Adapun jika pangkal otaknya
telah mati, maka tidak ada harapan untuk menyelamatkannya, berarti sang
pasien telah tamat kehidupannya, walaupun di dalam mesin masih tersisa gerak
atau fungsinya.

(Lihat Majma’ Al-Fiqhul
Islamy, 2/2/hal. 440)

Berdasarkan hal tersebut,
muncul beberapa masalah fiqih, di antaranya; Apakah seseorang ditetapkan
telah mati apabila dia telah mati otaknya atau apakah juga harus mati
jantungnya?

Bolehkan mencopot alat-alat
bantu pernafasan kepada orang yang telah mati otaknya walaupun jantungnya
masih bekerja?

Adapun mencabut alat bantu
pernafasan dari orang yang secara klinik telah ditetapkan mati otakanya,
maka mayoritas ulama fiqih masa kini berpendapat hal itu dibolehkan, karena
tidak ada keharusan melanjutkan pemasangan alat tersebut jika tidak ada
harapa lagi kesembuhannya. Hal ini telah diputuskan oleh berbagai lembaga
fiqih.

Lihat jawaban soal no.
115104.  

Kedua:

Adapun menghukumi kematiannya
berdasarkan syariat, maka para ulama kontemporer berbeda pendapat tentang
kematian pangkal otak, apakah hal ini dianggap sebagai akhir kehidupan
seseorang? Ada dua pendapat;

Pendapat pertama; Menganggap
matinya pangkal otak seseorang sebelum kematian jantungnya, dianggap sebagai
kematian hakiki, tidak diharuskan jantung berhenti berdetak sehingga
seseorang dihukumi telah mati.

Ini merupakan keputusan
Lembaga Fikih Islam yang bernaung dibawah Organisasi Konferensi Islam pada
pertemuannya yang dilaksanakan di Amman, tahun 1986.

(Lihat Majalah Majma Al-Fiqhul
Islamy, 3/2/809)

Disebutkan dalam surat
keputusannya, “Secara syar’i seseorang dianggap telah mati, dan ketika itu
berlaku semua hukum terkait orang yang telah mati secara syar’i, jika telah
jelas padanya dua tanda berikut ini;

1-Jika jantung
dan pernafasan telah berhenti total dan tim medis telah menetapkan bahwa
berhentinya ini tidak akan dapat kembali lagi.

2-Jika seluruh
fungsi otaknya telah berhenti secara total. Dan para medis telah memutuskan
bahwa hal itu tidak akan kembali lagi dan otaknya sudah lumpuh.
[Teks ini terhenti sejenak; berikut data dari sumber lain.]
/-- 07.10, 06.8 (R239, R207): L1_INV invalidates the L1 of every core of its tiles; XLAT_INV drops the translations of its range, and
ends once the covered contexts' earlier remote accesses are answered. -/
def Obligations.MaintenanceComplete : Prop :=
  (∀ s id s0 c, State.mayRun s id 0x0A01 s0 c → checkStatus (l1InvChecks s0 c.raw) = 0 →
    exec (.l1Inv id) s = .next (((maskBits (leAt c.raw 16 6) 48).foldl (fun s t => (tileCores t).foldl (fun s k => s.invCore k) s) s0).ended id 0)) ∧
  (∀ s id s0 c, State.mayRun s id 0x0A02 s0 c → c.step = 0 → checkStatus (xlatInvChecks s0 c.raw) = 0 → s0.dumpInto c.raw = false →
    (∀ r ∈ (s0.xlatInvAct c.raw).remotes, (s0.xlatInvAct c.raw).xlatTargets c.raw r.ctx = false) →
    exec (.xlatInv id) s = .next (((s0.xlatInvAct c.raw).modCmd c.id fun c => { c with step := s0.nextTag + 1 }).ended id 0)) ∧
  (∀ s id s0 c, State.mayRun s id 0x0A02 s0 c → c.step ≠ 0 →
    exec (.xlatInv id) s = .next (if s0.xlatOpen c.raw c.step then s0 else s0.ended id 0))

/-- 07.3 (R221, R220): doorbells. A CMD or SEQ queue takes INDEX as its TAIL when the ring has room for it, and a CPL or EVT queue as
its HEAD when the entries are there; a repeated or delayed write changes no pointer, though its ARM still counts; any other is ignored whole,
sets DB_BAD and raises QUEUE_ERROR; a doorbell of a queue that the writer does not hold is counted. Doorbells stand open until a bind-off
stops them (the model's reading of R483). -/
def Obligations.DoorbellRules : Prop :=
  (∀ s f q index x, State.queue s q = some x → x.func = f → (x.typ = .cmd ∨ x.typ = .seq) → s.doorbellsOpen = true →
    (∀ half, half ≠ .high → (index - x.head).toNat ≤ 2 ^ x.k → 0 < (index - x.tail).toNat → (index - x.tail).toNat < 2 ^ 31 →
      exec (.doorbellTail f q half index) s =
        .next (s.setQueue q { x with tail := index, subs := x.subs ++ [(index, s.time)] })) ∧
    (∀ half, (index = x.tail ∨ 2 ^ 31 ≤ (index - x.tail).toNat) → exec (.doorbellTail f q half index) s = .next s) ∧
    exec (.doorbellTail f q .high index) s = .next s ∧
    (∀ half, half ≠ .high → 2 ^ x.k < (index - x.head).toNat → 0 < (index - x.tail).toNat → (index - x.tail).toNat < 2 ^ 31 →
      exec (.doorbellTail f q half index) s = .next ((s.setQueue q { x with dbBad := true }).postBoth x.ctx 0x0001 q))) ∧
  (∀ s f q index x, State.queue s q = some x → x.func = f → (x.typ = .cpl ∨ x.typ = .evt) → s.doorbellsOpen = true →
    ((index - x.head).toNat ≤ x.count → 0 < (index - x.head).toNat → (index - x.head).toNat < 2 ^ 31 →
      (∀ half, half ≠ .high → exec (.doorbellHead f q half index) s = .next (s.setQueue q { x with head := index })) ∧
        exec (.doorbellArm f q index) s = exec (.doorbellArm f q index) (s.setQueue q { x with head := index })) ∧
    (index = x.head ∨ 2 ^ 31 ≤ (index - x.head).toNat →
      (∀ half, exec (.doorbellHead f q half index) s = .next s) ∧
        ∃ (t : State) (y : Queue), exec (.doorbellArm f q index) s = .next t ∧ t.queue q = some y ∧ y.head = x.head ∧ y.tail = x.tail ∧
          y.armed = decide (x.head = x.tail)) ∧
    (x.count < (index - x.head).toNat → (index - x.head).toNat < 2 ^ 31 →
      (∀ half, half ≠ .high → exec (.doorbellHead f q half index) s =
        .next ((s.setQueue q { x with dbBad := true }).postMgr 0x0001 q)) ∧
        exec (.doorbellArm f q index) s = .next ((s.setQueue q { x with dbBad := true }).postMgr 0x0001 q))) ∧
  (∀ s f q index, (∀ x, State.queue s q = some x → x.func ≠ f) → s.doorbellsOpen = true →
    exec (.doorbellTail f q .full index) s = .next (s.modFunc f fun g => { g with badDb := sat 32 (g.badDb + 1) }) ∧
      exec (.doorbellHead f q .low index) s = .next (s.modFunc f fun g => { g with badDb := sat 32 (g.badDb + 1) })) ∧
  (∀ s f q half index, State.doorbellsOpen s = false → exec (.doorbellTail f q half index) s = .next s ∧
    exec (.doorbellHead f q half index) s = .next s ∧ exec (.doorbellArm f q index) s = .next s)

/-- 07.6 (R231): a doorbell write of the current HEAD with ARM = 1 arms the queue, and interrupts at once if the ring holds unread
entries; the COAL_COUNTth entry written since, or COAL_US after the first, interrupts; sending the interrupt disarms the queue, and
an unarmed queue sends none. A VECTOR beyond the function's table is out of range. -/
def Obligations.InterruptRules : Prop :=
  (∀ s f q x, State.queue s q = some x → x.func = f → (x.typ = .cpl ∨ x.typ = .evt) → s.doorbellsOpen = true →
    exec (.doorbellArm f q x.head) s = .next (
      if x.head = x.tail then s.setQueue q { x with armed := true, sinceArm := 0, firstAt := none }
      else ((s.setQueue q { x with armed := true, sinceArm := 0, firstAt := none }).setQueue q
        { x with armed := false, sinceArm := 0, firstAt := none }).sendMsix x.func x.vector)) ∧
  (∀ s q x t, State.queue s q = some x → x.armed = true → x.firstAt = some t → x.coalUs ≠ 0 → 1000 * x.coalUs ≤ (s.time - t).toNat →
    exec (.interruptCoalTimeout q) s =
      .next ((s.setQueue q { x with armed := false, sinceArm := 0, firstAt := none }).sendMsix x.func x.vector)) ∧
  (∀ s q x, State.queue s q = some x → x.armed = false → exec (.interruptCoalTimeout q) s = .next s ∧ s.noteEntry q = s) ∧
  (∀ s q x, State.queue s q = some x → x.armed = true →
    (x.sinceArm + 1 < x.coalCount → (s.noteEntry q).out = s.out ∧ (s.noteEntry q).msixPend = s.msixPend ∧
      ∃ y, (s.noteEntry q).queue q = some y ∧ y.armed = true ∧ y.sinceArm = x.sinceArm + 1) ∧
    (x.coalCount ≤ x.sinceArm + 1 → ∃ y, (s.noteEntry q).queue q = some y ∧ y.armed = false ∧
      (s.msixMasked x.func x.vector = false → (s.noteEntry q).out = s.out ++ [.msix x.func x.vector]))) ∧
  (∀ s r, hOpcode r = 0x0806 → (leAt r 20 1 % 4 = 1 ∨ leAt r 20 1 % 4 = 3) → (if leAt r 21 1 = 0 then 2048 else 64) ≤ leAt r 38 2 →
    checkStatus (State.opChecks s r) = 0x0102)

/-- 07.11 (R242): a command that passes every check is admitted: its queue's HEAD passes it, and it stands in flight with the epoch
current at its admission, waiting to start. -/
def Obligations.FetchAdmits : Prop :=
  ∀ s q x s1 r n i, State.queue s q = some x → x.typ = .cmd → s.fetching = true → s.eligible q x = true →
    (x.lc = true ∨ s.lcWaits x.panel = false) → s.headEntry x = (s1, some r, n) → n ≠ 0 →
    x.dups.find? (fun d => decide (d.tag = w32 (hTag r))) = none → opInfo (hOpcode r) = some i → (i.priv = true → x.func = 0) →
    s1.contextOk x (hCtx r) = true → headerRangeBad i r x.head.toNat = false → checkStatus (s1.opChecks r) = 0 → hLc r = false →
    s1.placeFree x (hCtx r) false = true →
    ∃ (t : State) (c : Cmd), exec (.commandFetch q) s = .next t ∧ t.cmd s1.nextCmd = some c ∧ t.nextCmd = s1.nextCmd + 1 ∧ c.raw = r ∧ c.q = q ∧
      c.phase = .waiting ∧ c.status = 0 ∧ c.epoch = s1.committed ∧ c.tAdm = s1.time ∧ c.tSub = x.subTime x.head s1.time ∧
      (∀ id, id ≠ s1.nextCmd → t.cmd id = s1.cmd id) ∧
      t.queue q = some { x.pass n with fetched := x.fetched + 1, dups := dupAdd x.dups (hTag r) none } ∧ t.mem = s1.mem

/-- 07.11 (R242): the first failing check gives the status, and the command has no effect but its record and the counts of it. -/
def Obligations.FetchRejects : Prop :=
  ∀ s q x s1 r n, State.queue s q = some x → x.typ = .cmd → s.fetching = true → s.eligible q x = true →
    (x.lc = true ∨ s.lcWaits x.panel = false) → s.headEntry x = (s1, some r, n) → n ≠ 0 →
    x.dups.find? (fun d => decide (d.tag = w32 (hTag r))) = none →
    let away (st : Nat) : State :=
      (s1.setQueue q { x.pass n with fetched := x.fetched + 1, dups := dupAdd x.dups (hTag r) none }).reject q x.func r st
    (opInfo (hOpcode r) = none → exec (.commandFetch q) s = .next (away 0x0101)) ∧
    (∀ i, opInfo (hOpcode r) = some i →
      (i.priv = true → x.func ≠ 0 → exec (.commandFetch q) s = .next (away 0x0105)) ∧
      ((i.priv = true → x.func = 0) →
        (s1.contextOk x (hCtx r) = false → exec (.commandFetch q) s = .next (away 0x0106)) ∧
        (s1.contextOk x (hCtx r) = true →
          (headerRangeBad i r x.head.toNat = true → exec (.commandFetch q) s = .next (away 0x0102)) ∧
          (headerRangeBad i r x.head.toNat = false →
            (checkStatus (s1.opChecks r) ≠ 0 → exec (.commandFetch q) s = .next (away (checkStatus (s1.opChecks r)))) ∧
            (checkStatus (s1.opChecks r) = 0 → hLc r = true → s1.lcFit q (s1.cmdPanel x (hCtx r)) r (x.subTime x.head s1.time) (s1.lcWork r) = none →
              exec (.commandFetch q) s = .next (away 0x0103))))))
 (Qororot wa Taushiyat Majma
Al-Fiqhul Islamy, hal. 12)

Mereka berdalil tentang
pendapat tersebut bahwa bayi yang dilahirkan, apabila dia tidak bersuara
maka dia tidak dianggap hidup, walaupun dia beranfas, atau kencing atau
bergerak, karena perbuatan yang terjadi tanpa disadari atau bukan sebagai
respon dari fungsi otak maka dia tidak dianggap sebagai tanda kehidupan. Hal
ini terjadi pada mereka yang mati fungsi otaknya, maka dianggap seperti bayi
yang dilahirkan tak bersuara.

Pendapat ini dikritik; bahwa
masalah bayi yang dilahirkan berbeda kasusnya. Karena bayi yang baru
dilahirkan masih diragukan kehidupannya, berbeda dengan kita, karena asalnya
sang pasien adalah hidup, maka dia tidak pindah dari asalnya tersebut
kecuali dengan yakin.

Pendapat kedua: Matinya otak
tanpa matinya jantung tidak dianggap kematian. Tapi jantung harus berhenti
berdetak agar dapat diputuskan kematian seseorang.

Inilah yang ditetapkan oleh
Al-Majma Al-Fiqhi yang berada di bawah naungan Rabithah Alam Islamy pada
pertemuannya yang kesepuluh yang diadakan di Mekah 1408 H.

Dalam surat keputusannya
disebutkan, “Pasien yang pada tubuhnya telah dipasang peralatan bantu, boleh
dilepas jika seluruh fungsi otaknya telah lumpuh sama sekali yang  telah
diputuskan oleh  oleh ti medis dari tiga dokter spesialis bahwa kelumpuhan
ini tidak dapat pulih kembali, walaupun jantung dan pernafasan masih bekerja
secara otomatis karena pengaruh alat bantu tadi.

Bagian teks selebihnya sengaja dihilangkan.